Your instructions
Taking the records below, count the lines in which "bufs" appears and supply only the count.

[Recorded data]
========================================================================

theorem execRetire_keeps (r : Req) (v : Word) (s : State) :
    ResKeeps [.regs, .seam, .ecc, .evt, .log, .tsk, .hif, .resp, .out] s (execRetire r v s) := by
  have hL0 := List.Subset.refl ([.regs, .seam, .ecc, .evt, .log, .tsk, .hif, .resp, .out] : List Part)
  have h0 := SameBut.refl [.regs, .seam, .ecc, .evt, .log, .tsk, .hif, .resp, .out] s
  unfold execRetire
  exact (ResKeeps.next (State.access_keeps _ _ _ _ (Part.sub (by decide) hL0) (fun _ h1 => (State.opRetCmd_keeps _ _ (Part.sub (by decide) hL0) h1)) h0))

theorem execClearList_keeps (r : Req) (v : Word) (s : State) :
    ResKeeps [.regs, .seam, .ecc, .evt, .log, .tsk, .hif, .resp, .out] s (execClearList r v s) := by
  have hL0 := List.Subset.refl ([.regs, .seam, .ecc, .evt, .log, .tsk, .hif, .resp, .out] : List Part)
  have h0 := SameBut.refl [.regs, .seam, .ecc, .evt, .log, .tsk, .hif, .resp, .out] s
  unfold execClearList
  exact (ResKeeps.next (State.access_keeps _ _ _ _ (Part.sub (by decide) hL0) (fun _ h1 => (State.opRetCmd_keeps _ _ (Part.sub (by decide) hL0) h1)) h0))

theorem execTrackClr_keeps (r : Req) (v : Word) (s : State) :
    ResKeeps [.regs, .seam, .ecc, .evt, .tsk, .hif, .resp, .out] s (execTrackClr r v s) := by
  have hL0 := List.Subset.refl ([.regs, .seam, .ecc, .evt, .tsk, .hif, .resp, .out] : List Part)
  have h0 := SameBut.refl [.regs, .seam, .ecc, .evt, .tsk, .hif, .resp, .out] s
  unfold execTrackClr
  exact (ResKeeps.next (State.access_keeps _ _ _ _ (Part.sub (by decide) hL0) (fun _ h1 => (State.opCeCfg_keeps _ (Part.sub (by decide) hL0) h1)) h0))

theorem execRekey_keeps (r : Req) (v : Word) (s : State) :
    ResKeeps [.regs, .seam, .ecc, .mxe, .evt, .log, .tsk, .hif, .resp, .out, .fresh] s (execRekey r v s) := by
  have hL0 := List.Subset.refl ([.regs, .seam, .ecc, .mxe, .evt, .log, .tsk, .hif, .resp, .out, .fresh] : List Part)
  have h0 := SameBut.refl [.regs, .seam, .ecc, .mxe, .evt, .log, .tsk, .hif, .resp, .out, .fresh] s
  unfold execRekey
  exact (ResKeeps.next (State.access_keeps _ _ _ _ (Part.sub (by decide) hL0) (fun _ h1 => (State.opMxeCmd_keeps _ _ (Part.sub (by decide) hL0) h1)) h0))

theorem execFresh_keeps (r : Req) (v : Word) (s : State) :
    ResKeeps [.regs, .seam, .ecc, .mxe, .evt, .log, .tsk, .hif, .resp, .out, .fresh] s (execFresh r v s) := by
  have hL0 := List.Subset.refl ([.regs, .seam, .ecc, .mxe, .evt, .log, .tsk, .hif, .resp, .out, .fresh] : List Part)
  have h0 := SameBut.refl [.regs, .seam, .ecc, .mxe, .evt, .log, .tsk, .hif, .resp, .out, .fresh] s
  unfold execFresh
  exact (ResKeeps.next (State.access_keeps _ _ _ _ (Part.sub (by decide) hL0) (fun _ h1 => (State.opMxeCmd_keeps _ _ (Part.sub (by decide) hL0) h1)) h0))

theorem execRekeyLine_keeps (ch : Chan) (o : EccIn) (s : State) :
    ResKeeps [.regs, .seam, .ecc, .mxe, .evt, .log, .tsk, .hif, .out] s (execRekeyLine ch o s) := by
  have hL0 := List.Subset.refl ([.regs, .seam, .ecc, .mxe, .evt, .log, .tsk, .hif, .out] : List Part)
  have h0 := SameBut.refl [.regs, .seam, .ecc, .mxe, .evt, .log, .tsk, .hif, .out] s
  unfold execRekeyLine
  exact (ResKeeps.next (SameBut.ite (SameBut.ite (State.rkFinish_keeps (Part.sub (by decide) hL0) (State.rkAdvance_keeps _ (Part.sub (by decide) hL0) h0)) (State.rkFinish_keeps (Part.sub (by decide) hL0) (State.rkAdvance_keeps _ (Part.sub (by decide) hL0) (SameBut.ite (State.dramWrite_keeps _ _ (Part.sub (by decide) hL0) (SameBut.upd_mxe (Part.sub (by decide) hL0) (PairKeeps.snd (State.memRead_keeps _ _ _ (Part.sub (by decide) hL0) (State.rkAdvance_keeps _ (Part.sub (by decide) hL0) h0))))) (SameBut.upd_mxe (Part.sub (by decide) hL0) (PairKeeps.snd (State.memRead_keeps _ _ _ (Part.sub (by decide) hL0) (State.rkAdvance_keeps _ (Part.sub (by decide) hL0) h0)))))))) h0))

theorem execMemTrain_keeps (r : Req) (m : Chan) (v : Word) (s : State) :
    ResKeeps [.regs, .seam, .bufs, .memch, .ecc, .mxe, .evt, .log, .tsk, .hif, .resp, .out] s (execMemTrain r m v s) := by
  have hL0 := List.Subset.refl ([.regs, .seam, .bufs, .memch, .ecc, .mxe, .evt, .log, .tsk, .hif, .resp, .out] : List Part)
  have h0 := SameBut.refl [.regs, .seam, .bufs, .memch, .ecc, .mxe, .evt, .log, .tsk, .hif, .resp, .out] s
  unfold execMemTrain
  exact (ResKeeps.next (State.access_keeps _ _ _ _ (Part.sub (by decide) hL0) (fun _ h1 => (State.opMemCmd_keeps _ _ _ (Part.sub (by decide) hL0) h1)) h0))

========================================================================

Answer space
3